Capítulo II
El que vino de los sueños
Si la nada tuviera, en un
contraposible, existencia física, el número 8 estaría sutilmente asociado a
ella. Basta con girarlo para obtener el símbolo del infinito. La nada es
infinita, pues antes de la vida sólo hay una inconcebible legión de eones de
vacío total, sin dolores ni alegrías. Pero es, asimismo, la paradoja de un
infinito que posee un límite: el de la breve existencia humana, y la eternidad
posterior a ella.
Nadie (y ni siquiera yo) sabe lo
que ocurrirá cuando, por fin, nuestro universo se suma en las cavernas del
tiempo, vencido por la entropía que caracteriza a todos los seres corpóreos.
Algunos de entre mi pueblo han especulado con una vida sin fin para nuestras
formas substanciales, que dotadas de razón, son por ella capaces de trascender
la mera materialidad.
Pero, como bien dije, no pasa de
ser una especulación muy bien construida. Una de la que estoy lejos de poseer
cualquier certeza, y que tampoco se me hace de lo más interesante.
Por cierto, mi nombre es Aneu, y
soy el octavo primarca de los Señores del Tiempo.

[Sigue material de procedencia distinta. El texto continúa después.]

/-- TIM: R298. -/
def regsTIM1 : List RegDef := [
  -- TIM_XCMP
  ⟨0x40, 1, 0x4, [], [⟨0, 32, .ro, 0, false, []⟩]⟩,
  -- TIM_TEV
  ⟨0x44, 1, 0x4, [], [⟨0, 8, .w1c, 0, false, []⟩, ⟨8, 8, .w1c, 0, false, []⟩]⟩,
  -- TIM_TEV_EN
  ⟨0x48, 1, 0x4, [], [⟨0, 16, .rw, 0, true, []⟩]⟩,
  -- TIM_PTP_CFG
  ⟨0x100, 2, 0x80, [], [⟨0, 2, .rw, 0, false, [(0, 2)]⟩, ⟨2, 1, .rw, 0, false, []⟩, ⟨3, 1, .rw, 0, false, []⟩, ⟨4, 1, .rw, 0, false, []⟩, ⟨8, 8, .rw, 0, false, [(0, 127)]⟩, ⟨16, 4, .rw, 4, false, [(0, 8)]⟩]⟩,
  -- TIM_PTP_INTV
  ⟨0x104, 2, 0x80, [], [⟨0, 4, .rw, 13, false, [(9, 15), (0, 1)]⟩, ⟨4, 4, .rw, 1, false, [(13, 15), (0, 3)]⟩, ⟨8, 4, .rw, 13, false, [(9, 15), (0, 5)]⟩, ⟨12, 4, .rw, 3, false, [(2, 10)]⟩]⟩,
  -- TIM_PTP_DS
  ⟨0x108, 2, 0x80, [], [⟨0, 8, .rw, 128, false, []⟩, ⟨8, 8, .rw, 128, false, []⟩, ⟨16, 8, .rw, 248, false, []⟩, ⟨24, 8, .rw, 248, false, []⟩]⟩,
  -- TIM_PTP_THR
  ⟨0x10C, 2, 0x80, [], [⟨0, 16, .rw, 20, false, [(1, 65535)]⟩, ⟨16, 16, .rw, 500, false, [(1, 65535)]⟩]⟩,
  -- TIM_PTP_CORR
  ⟨0x110, 2, 0x80, [], [⟨0, 16, .rw, 0, false, []⟩, ⟨16, 16, .rw, 0, false, []⟩]⟩,
  -- TIM_PTP_LAT
  ⟨0x114, 2, 0x80, [], [⟨0, 16, .ro, 0, false, []⟩, ⟨16, 16, .ro, 0, false, []⟩]⟩,
  -- TIM_PTP_STATE
  ⟨0x118, 2, 0x80, [], [⟨0, 4, .ro, 0, false, []⟩, ⟨4, 1, .ro, 0, false, []⟩, ⟨5, 1, .ro, 0, false, []⟩, ⟨8, 4, .ro, 0, false, []⟩]⟩,
  -- TIM_PTP_OFS
  ⟨0x11C, 2, 0x80, [], [⟨0, 32, .ro, 0, false, []⟩]⟩,
  -- TIM_PTP_MPD
  ⟨0x120, 2, 0x80, [], [⟨0, 32, .ro, 0, false, []⟩]⟩,
  -- TIM_PTP_GM_LO
  ⟨0x124, 2, 0x80, [], [⟨0, 32, .ro, 0, false, []⟩]⟩,
  -- TIM_PTP_GM_HI
  ⟨0x128, 2, 0x80, [], [⟨0, 32, .ro, 0, false, []⟩]⟩,
  -- TIM_PTP_STEP
  ⟨0x12C, 2, 0x80, [], [⟨0, 32, .ro, 0, false, []⟩]⟩,
  -- TIM_PTP_DSTEP
  ⟨0x130, 2, 0x80, [], [⟨0, 32, .ro, 0, false, []⟩]⟩]

/-- TIM: R298. -/
def regsTIM2 : List RegDef := [
  -- TIM_PTP_DROP
  ⟨0x134, 2, 0x80, [], [⟨0, 32, .ro, 0, false, []⟩]⟩,
  -- TIM_TOUT_CFG
  ⟨0x200, 8, 0x20, [], [⟨0, 1, .rw, 0, true, []⟩, ⟨1, 1, .rw, 0, false, []⟩, ⟨2, 1, .rw, 0, false, []⟩, ⟨3, 1, .rw, 0, false, []⟩, ⟨4, 2, .rw, 0, false, [(0, 2)]⟩]⟩,
  -- TIM_TOUT_NS
  ⟨0x204, 8, 0x20, [], [⟨0, 30, .rw, 0, false, []⟩]⟩,
  -- TIM_TOUT_SEC_LO
  ⟨0x208, 8, 0x20, [], [⟨0, 32, .rw, 0, false, []⟩]⟩,
  -- TIM_TOUT_SEC_HI
  ⟨0x20C, 8, 0x20, [], [⟨0, 16, .rw, 0, false, []⟩]⟩,
  -- TIM_TOUT_PER_NS
  ⟨0x210, 8, 0x20, [], [⟨0, 32, .rw, 0, false, []⟩]⟩,
  -- TIM_TOUT_PER_FRAC
  ⟨0x214, 8, 0x20, [], [⟨0, 32, .rw, 0, false, []⟩]⟩,
  -- TIM_TOUT_WIDTH
  ⟨0x218, 8, 0x20, [], [⟨0, 24, .rw, 1, false, [(1, 16777215)]⟩]⟩,
  -- TIM_TOUT_STAT
  ⟨0x21C, 8, 0x20, [], [⟨0, 1, .ro, 0, false, []⟩, ⟨1, 1, .ro, 0, false, []⟩, ⟨16, 16, .ro, 0, false, []⟩]⟩,
  -- TIM_TCAP_CFG
  ⟨0x300, 8, 0x10, [], [⟨0, 2, .rw, 0, false, []⟩, ⟨2, 1, .rw, 0, false, []⟩]⟩,
  -- TIM_TCAP_NS
  ⟨0x304, 8, 0x10, [], [⟨0, 30, .ro, 0, false, []⟩, ⟨30, 1, .ro, 0, false, []⟩, ⟨31, 1, .ro, 0, false, []⟩]⟩,
  -- TIM_TCAP_SEC_LO
  ⟨0x308, 8, 0x10, [], [⟨0, 32, .ro, 0, false, []⟩]⟩,
  -- TIM_TCAP_SEC_HI
  ⟨0x30C, 8, 0x10, [], [⟨0, 16, .ro, 0, false, []⟩, ⟨16, 3, .ro, 0, false, []⟩]⟩]

/-- NT: R280. -/
def regsNT0 : List RegDef := [
  -- NT_CFG
  ⟨0x0, 2, 0x1000, [], [⟨0, 2, .rw, 0, false, [(0, 2)]⟩, ⟨2, 1, .rw, 0, false, []⟩, ⟨3, 1, .rw, 1, false, []⟩, ⟨4, 1, .rw, 1, false, []⟩, ⟨5, 2, .rw, 0, false, [(0, 2)]⟩, ⟨7, 6, .rw, 0, false, []⟩]⟩,
  -- NT_STATUS
  ⟨0x4, 2, 0x1000, [], [⟨0, 1, .ro, 0, false, []⟩, ⟨1, 1, .ro, 0, false, []⟩, ⟨2, 1, .ro, 0, false, []⟩]⟩,
  -- NT_EVENT
  ⟨0x8, 2, 0x1000, [], [⟨0, 5, .w1c, 0, false, []⟩]⟩,
  -- NT_EVENT_EN
  ⟨0xC, 2, 0x1000, [], [⟨0, 5, .rw, 0, true, []⟩]⟩,
  -- NT_MAC_LO
  ⟨0x10, 2, 0x1000, [], [⟨0, 32, .rw, 0, false, []⟩]⟩,
  -- NT_MAC_HI
  ⟨0x14, 2, 0x1000, [], [⟨0, 16, .rw, 0, false, []⟩]⟩,
  -- NT_IPV4
  ⟨0x18, 2, 0x1000, [], [⟨0, 32, .rw, 0, false, []⟩]⟩,
  -- NT_VLAN
  ⟨0x1C, 2, 0x1000, [], [⟨0, 12, .rw, 0, false, []⟩, ⟨12, 3, .rw, 0, false, []⟩, ⟨15, 1, .rw, 0, false, []⟩]⟩,
  -- NT_I2C
  ⟨0x20, 2, 0x1000, [], [⟨0, 7, .rw, 0, false, []⟩, ⟨7, 1, .rw, 0, false, []⟩, ⟨8, 8, .rw, 0, false, []⟩, ⟨16, 8, .rw, 0, false, []⟩, ⟨24, 1, .wo, 0, true, []⟩]⟩,
  -- NT_I2C_STAT
  ⟨0x24, 2, 0x1000, [], [⟨0, 8, .ro, 0, false, []⟩, ⟨8, 1, .ro, 0, false, []⟩, ⟨9, 1, .ro, 0, false, []⟩]⟩,
  -- NT_MCAST_SEL
  ⟨0x28, 2, 0x1000, [], [⟨0, 4, .rw, 0, false, []⟩]⟩,
  -- NT_MCAST_LO
  ⟨0x2C, 2, 0x1000, [], [⟨0, 32, .rw, 0, false, []⟩]⟩,
  -- NT_MCAST_HI
  ⟨0x30, 2, 0x1000, [], [⟨0, 16, .rw, 0, false, []⟩, ⟨16, 1, .rw, 0, false, []⟩]⟩,
  -- NT_RX_FRAMES
  ⟨0x40, 2, 0x1000, [], [⟨0, 32, .ro, 0, false, []⟩]⟩,
  -- NT_RX_DROP
  ⟨0x44, 2, 0x1000, [], [⟨0, 32, .ro, 0, false, []⟩]⟩,
  -- NT_TX_FRAMES
  ⟨0x48, 2, 0x1000, [], [⟨0, 32, .ro, 0, false, []⟩]⟩]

O al menos, lo fui. A esos
mediocres no les terminaba de agradar mi genial gusto artístico, por el que
acabaron, finalmente, por arrebatarme mi puesto en el Supremo Consejo de mi
pueblo, y desterrarme a las profundidades del Infierno. Podría decir que ellos
se lo pierden… si no fuera por lo aburrido y cansado que resulta morar aquí.
Mi vasta consciencia
transdimensional, capaz de morar en multitud de sitios a la vez… reducida a una
fosa séptica en forma de dimensión, poblada por seres menos interesantes aún
que los mortales, que en sus inagotables existencias repiten una y otra vez el
mismo ciclo de perversión y violencia. Uno que es interesante en una primera
instancia, pero que no tarda en volverse agotador.
Alguno podrá preguntarse por qué
existe un lugar así. ¿Qué podría haber motivado a la naturaleza a forjar un
escenario así de patético, en que la asombrosa psique de las ánimas racionales
queda reducido a drogas, fiestas y permanentes guerras entre pandillas? Para
entenderlo, hay que retroceder bastante.
En el principio, estaba Dios… o
al menos, eso dice la Biblia. La verdad es que, al menos en nuestro universo,
Asherah no pasa de ser un agente más, otra de las muchas expresiones de la
mónada primera a la que ciertos místicos se refieren como la Corona. Un ser que
brotó de una criatura semejante hace miles de años, y que desde el principio
sufrió la contradicción entre su anhelo por la otredad, por tener un amigo a
quien amar, y su odio hacia la multiplicidad que rompería con su paz
sempiterna.
Y, para no hacer demasiado
extensa la historia, su mente se rompió, de un modo en todo comparable a la de
un ser humano cuyo cerebro es capaz de albergar más de una personalidad.
Surgieron, así, sus dos Manos, la Derecha y la Izquierda, que pese a poseer
cierta autonomía en relación a la otra, siguen siendo, en todos los aspectos
relevantes, Ella misma.
Inmediatamente, la guerra
comenzó. La Mano Derecha creó a Dios, y la Mano Izquierda al Caos Nuclear, y la
Sombra de toda nobleza. Asherah era el nombre de Dios, y Apofis el de la
Oscuridad.
La guerra fue larga, pero, por
fin, el Desorden primordial fue contenido en una prisión de cristal a las
afueras del Vacío primigenio, y Dios, ya reinante, forjó a quienes deberían
proteger a los cielos y a la Tierra de las acechanzas de su enemigo: las
ángeles, de entre las que destacaría una que sería la herramienta para que la
Oscuridad hallara una rendija por la que colarse en el mundo, y cuya historia
ha sido narrada ya tantas veces que es innecesario redundar en ella. Basta con
citar su nombre: Lucifer.
La Creación del universo empezó
poco después, y al resto de la historia probablemente ya te lo sepas. Lucifer
tienta a Adán, y es expulsada del paraíso junto a los humanos. Pero hay un
detalle menos conocido para las grandes masas, pese a ser mencionado extensamente
en el Evangelio que ella redactaría años después de su redención. Este detalle
es que, en los albores del tiempo, antes de que Asherah contuviera a Apofis en
las oscuras cavernas del espacio, él forjó su propio “ángel inverso”, al que
lanzó fuera de sí, para que se perdiera en la oscuridad, donde Dios y sus hijas
no pudieran ir a por él.
Este ser, polimorfo a la vez que
repelente, es el creador de mi pueblo, entre muchos otros, en diferentes discos
terráqueos, levitantes a lo largo y ancho del Vacío. Mundos en todo similares a
la Tierra que, sin embargo, nunca tuvo Dios a bien el utilizar como algo más
que fuentes de recursos para la naciente civilización humana.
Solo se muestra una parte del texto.